Unless defined otherwise, all terms used herein have the same meaning as are commonly understood by one of skill in the art to which this invention belongs. All patents, patent applications and publications referred to throughout the disclosure herein are incorporated by reference in their entirety. In the event that there is a plurality of definitions for a term herein, those in this section prevail. When the terms “one”, “a” or “an” are used in the disclosure, they mean “at least one” or “one or more”, unless otherwise indicated.

Definitions

“image,” for example as used in “input image” can refer to any discrete data or dataset representing a physical phenomenon, which can be input or processed through various stages and/or layers of an artificial intelligence (AI) model, such as a neural network. Example images can include binary representations of still photographs, video frames, an interval of speech, financial data, weather data, or any other data or data structure suitable for AI processing.

“Compute utilization,” “compute utilization rate,” “hardware utilization,” and “hardware utilization rate,” can refer to the utilization rate of hardware available for processing AI models such as neural networks, deep learning or other software processing.

Artificial intelligence (AI) techniques have recently been used to accomplish many tasks. Some AI algorithms work by initializing a model with random weights and variables and calculating an output. The model and its associated weights and variables are updated using a technique known as training. Known input/output sets are used to adjust the model variables and weights, so the model can be applied to inputs with unknown outputs. Training involves many computational techniques to minimize error and optimize variables. One example of a model commonly used is neural networks. An example of a training method used to train neural network models is backpropagation, which is often used in training deep neural networks. Backpropagation works by calculating an error at the output and iteratively computing gradients for layers of the network backwards throughout the layers of the network. An example of a backpropagation technique used is stochastic gradient descent (SGD).

Additionally, hardware can be optimized to perform AI operations more efficiently. Hardware designed with the nature of AI processing tasks in mind can achieve efficiencies that may not be available when general purpose hardware is used to perform AI processing tasks. Hardware assigned to perform AI processing tasks can also or additionally be optimized using software. An AI accelerator implemented in hardware, software or both is an example of an AI processing system which can handle AI processing tasks more efficiently.

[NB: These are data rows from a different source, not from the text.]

-- ==== Sys2Proof/Tests/Slice0.lean ====
section
/-! SUPPORT. The model's own tests. Expected results are the spec's: the template and the vectors W, T of
95_test_vectors.md, named in each comment, or a hand reading of the rule cited. -/

namespace Sys2Proof.Tests

-- Each kernel evaluation would otherwise hold a thread of its own, with its stack, until the file ends.
set_option Elab.async false

open Sys2Proof.Machine

/-! ## Helpers -/

/-- The template datagram of 95_test_vectors.md, byte for byte. -/
def template : Datagram :=
  [0x00, 0x10, 0x00, 0x00, 0x41, 0x53, 0x43, 0x2d, 0x45, 0x31, 0x2e, 0x31, 0x37, 0x00, 0x00, 0x00,
   0x70, 0x71, 0x00, 0x00, 0x00, 0x04, 0x00, 0x00, 0x00, 0x00, 0x00, 0x00, 0x00, 0x00, 0x00, 0x00] ++
  [0x00, 0x00, 0x00, 0x00, 0x00, 0x00, 0x70, 0x5b, 0x00, 0x00, 0x00, 0x02, 0x00, 0x00, 0x00, 0x00,
   0x00, 0x00, 0x00, 0x00, 0x00, 0x00, 0x00, 0x00, 0x00, 0x00, 0x00, 0x00, 0x00, 0x00, 0x00, 0x00] ++
  [0x00, 0x00, 0x00, 0x00, 0x00, 0x00, 0x00, 0x00, 0x00, 0x00, 0x00, 0x00, 0x00, 0x00, 0x00, 0x00,
   0x00, 0x00, 0x00, 0x00, 0x00, 0x00, 0x00, 0x00, 0x00, 0x00, 0x00, 0x00, 0x00, 0x00, 0x00, 0x00] ++
  [0x00, 0x00, 0x00, 0x00, 0x00, 0x00, 0x00, 0x00, 0x00, 0x00, 0x00, 0x00, 0x64, 0x00, 0x00, 0x0b,
   0x00, 0x00, 0x01, 0x70, 0x0e, 0x02, 0xa1, 0x00, 0x00, 0x00, 0x01, 0x00, 0x04, 0x00, 0x0a, 0x14] ++
  [0x1e]

/-- `D` with the byte at `k` changed. -/
def patch (D : Datagram) (k : Nat) (b : Byte) : Datagram := D.set k b

/-- A block strapped to universe 1 and `px` pixels, with that table and those stimuli to come. -/
def block (px : U16) (us : UsTable) (inbox : List Input) : State :=
  { State.resetWith { targetUniverse := 1, pixelCount := px } with us := us, inbox := inbox }

/-- A block in the middle of a step on `D`, before V1. -/
def receiving (D : Datagram) : State := (block 1 [] []).receive D

/-- A block in the middle of a step, after X took the frame `u, q, d`. -/
def framed (px : U16) (us : UsTable) (u : U16) (q : Byte) (d : List Byte) : State :=
  { (block px us []).receive [] with
    frame := some { univ := u, seq := q, len := BitVec.ofNat 10 d.length, ch := d } }

/-- The three triples of T6, about to be forwarded under the answers `a`. -/
def threeTriples (a : List Answer) : State :=
  { (block 3 [] []).receive [] with answers := a, triples := some [⟨1, 2, 3, 0⟩, ⟨4, 5, 6, 1⟩, ⟨7, 8, 9, 2⟩] }

/-- The table and the records of an answer, where it is a next state. -/
def shown : Result → Option (UsTable × List StepRecord)
  | .next t => some (t.us, t.log)
  | .fault _ => none
  | .refused _ => none

/-- The DataFrame registers and the triples of an answer, where it is a next state. -/
def registers : Result → Option (Option FrameRegs × Option (List Triple))
  | .next t => some (t.frame, t.triples)
  | .fault _ => none
  | .refused _ => none

/-- A step's record. -/
def record (v : Verdict) (es : List Event) : Option (UsTable × List StepRecord) := some ([], [.completed v es])

/-! ## Well-formedness: an ill-formed term for each check -/

theorem test_no_channels_is_ill_formed : Instr.WellFormed (.e131Data 1 0 []) = false := by decide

One way in which AI processors can accelerate AI processing tasks is to take advantage of parallelism inherent in these tasks. For example, many AI computation workloads include matrix operations, which can in turn involve performing arithmetic on rows or columns of numbers in parallel. Some AI processors use multiple processor cores to perform the computation in parallel. Multicore processors can use a distributed memory system, where each processor core can have its dedicated associated memory, buffer and storage to assist it in carrying out processing. Yet another technique to improve the efficiency of AI processing tasks is to use spatially-arranged processors with distributed memories. Spatially-arranged processors can be configured to maintain desirable spatial locality in storing their processing output, relative to the subsequent processing steps. For example, operations of a neural network can involve processing input data (e.g., input images) through multiple neural network layers, where the output of each layer is the input of the next layer. Spatially-arranged processors can keep the data needed to process that layer close to the data associated with that layer by storing them in physically-close memory locations. The subsequent and associated data are stored physically nearby and so forth for each layer of the neural network.

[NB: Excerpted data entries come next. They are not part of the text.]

-- ==== Sys2Proof/Machine/Commands.lean ====
section
/-! DEFINITION. The meanings of the host commands (spec/44_host_commands.md rules R201 to R206).  Each is the effect
of a command once accepted; `clockEdge` decides acceptance (R200, R207; notes/assumptions/9.md). -/

namespace Sys2Proof.Machine

/-- NOP (R201): nothing. -/
def execNop (s : State) : Host.Outcome State Fault Refusal := .next s

/-- APPEND c (R202): store the raw character at `MB[len]`, or drop it and set `ovf` when the buffer is full. -/
def execAppend (c : Byte) (s : State) : Host.Outcome State Fault Refusal :=
  if s.len.toNat < s.cfg.msgMax then
    .next { s with mb := Memory.write s.mb s.len.toNat c, len := s.len + 1#8 }
  else .next (setOvf s)

/-- CLEAR (R203): `len`, `ovf` and `ill` to 0; MB is not changed. -/
def execClear (s : State) : Host.Outcome State Fault Refusal := .next { clearFlags s with len := 0#8 }

/-- SEND: with `suppress = 0` at the accepting edge, character 0 is next and the warm-up begins (R204); with
`suppress = 1`, nothing (R205). -/
def execSend (s : State) : Host.Outcome State Fault Refusal :=
  if s.sampled.suppress then .next s
  else .next (enter .warmup s.cfg.warmupCycles { s with idx := 0#8 })

/-- ILLEGAL (R206): `ill <- 1`; the word itself is not recorded (R231; notes/assumptions/15.md). -/
def execIllegal (s : State) : Host.Outcome State Fault Refusal := .next (setIll s)

end Sys2Proof.Machine
end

When performing AI processing tasks, some AI processors use or are configured to use batching both to increase hardware utilization rates and to take advantage of parallelism across multiple data inputs. Batching can refer to inputting and processing multiple data inputs through the AI network.

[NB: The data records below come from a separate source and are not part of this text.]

-- ==== Sys2Proof/Certificates/Slice0/Obligations.lean ====
section
/-! DEFINITION. The statements for the provers, in the order of the spec's files.  Every statement about a
configuration holds for every configuration, or for every one the model admits. -/

open Sys2Proof Sys2Proof.Machine

/-! ## Configuration (00_scope.md, 40_code_table.md) -/

/-- R111 (WF1 to WF5) and R6, R9: the admitted configurations are exactly those with the legal ranges, the TIMER_W
condition, lock-step tables, nonzero code words that fit CW bits, and distinct alphabet entries outside
0x61..0x7A. -/
def Obligations.AdmittedConfigurations : Prop :=
  ∀ c : Config, c.wellFormed = true ↔
    (1 ≤ c.n ∧ c.n ≤ 256) ∧ (2 ≤ c.cw ∧ c.cw ≤ 16) ∧ 1 ≤ c.ditCycles ∧ 1 ≤ c.warmupCycles
    ∧ (1 ≤ c.msgMax ∧ c.msgMax ≤ 255) ∧ 0 < c.clkHz ∧ 0 < c.wpm
    ∧ max (3 * c.ditCycles) c.warmupCycles - 1 < 2 ^ c.timerW
    ∧ c.alphabet.length = c.n ∧ c.codes.length = c.n
    ∧ (∀ v ∈ c.codes, v ≠ 0#16) ∧ (∀ v ∈ c.codes, v.toNat < 2 ^ c.cw)
    ∧ c.alphabet.Nodup ∧ (∀ a ∈ c.alphabet, ¬ (0x61 ≤ a.toNat ∧ a.toNat ≤ 0x7A))

/-- Every step over an ill-formed configuration, a reset edge too, answers the refusal `illFormedConfig`, and no step over
an admitted one is refused.  R9 says that a model refuses such a configuration and gives it no semantics; that the
refusal is the answer of every step is the model's rendering of it (notes/assumptions/17.md). -/
def Obligations.RefusesExactlyIllFormedConfigurations : Prop :=
  ∀ s : Machine.State, (s.cfg.wellFormed = false → step s = .refused .illFormedConfig)
    ∧ (∀ r, step s = .refused r → s.cfg.wellFormed = false)

/-- R6: no step changes the configuration. -/
def Obligations.StepKeepsConfiguration : Prop :=
  ∀ s t : Machine.State, step s = .next t → t.cfg = s.cfg

/-! ## Encodings (30_encoding.md) -/

/-- Decoding the encoded word of a well-formed instruction gives it back, in the word's own format and as a row
of the opcode table (the model's reading of it, CW rows at CW = 8: notes/assumptions/20.md). -/
def Obligations.DecodeOfEncode : Prop :=
  ∀ i : Instr, i.wellFormed = true →
    decodeFormat i.format (encode i) = i
    ∧ (i.format = .cmd16 → decodeTableWord 16 (encode i).toNat = some i)
    ∧ (i.format = .cw → i.fitsCw 8 = true → decodeTableWord 8 (encode i).toNat = some i)

/-- Every word of either format decodes to a well-formed instruction of that format, whose encoding is the word. -/
def Obligations.EncodeOfDecode : Prop :=
  ∀ (f : Format) (w : BitVec 16),
    encode (decodeFormat f w) = w ∧ (decodeFormat f w).wellFormed = true ∧ (decodeFormat f w).format = f

/-- R82: the rows of the command decoder by match and mask, which do not overlap. -/
def Obligations.CommandWordDecodesByItsRow : Prop :=
  ∀ w : CmdWord,
    (w &&& 0xFFFF#16 = 0x0000#16 → decodeCommand w = .nop)
    ∧ (w &&& 0xFF00#16 = 0x1000#16 → decodeCommand w = .append (w.setWidth 8))
    ∧ (w &&& 0xFFFF#16 = 0x2000#16 → decodeCommand w = .clear)
    ∧ (w &&& 0xFFFF#16 = 0x3000#16 → decodeCommand w = .send)
    ∧ (w &&& 0xFFFF#16 ≠ 0x0000#16 → w &&& 0xFF00#16 ≠ 0x1000#16 → w &&& 0xFFFF#16 ≠ 0x2000#16 →
        w &&& 0xFFFF#16 ≠ 0x3000#16 → decodeCommand w = .illegal w)
    ∧ ¬ (w &&& 0xFFFF#16 = 0x0000#16 ∧ w &&& 0xFF00#16 = 0x1000#16)
    ∧ ¬ (w &&& 0xFF00#16 = 0x1000#16 ∧ w &&& 0xFFFF#16 = 0x2000#16)
    ∧ ¬ (w &&& 0xFF00#16 = 0x1000#16 ∧ w &&& 0xFFFF#16 = 0x3000#16)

FIG. 1 illustrates a diagram of a multilayered neural network 10 where batching is used. For illustration purposes, the neural network 10 includes four layers, but fewer or more layers are possible. Input data is batched and propagated forward through the neural network 10. For illustration purposes, each batch includes 4 input images, but fewer or more input images in each batch is possible. Two batches are illustrated, a first batch includes input images, a, b, c and d and a second batch includes input images p, q, r and s. Batched-backpropagation is used to backpropagate the output of the processing of input images backward through the layers of the neural network 10 to calculate, recalculate, minimize one or more error functions and/or to optimize the weights and variables of the neural network 10.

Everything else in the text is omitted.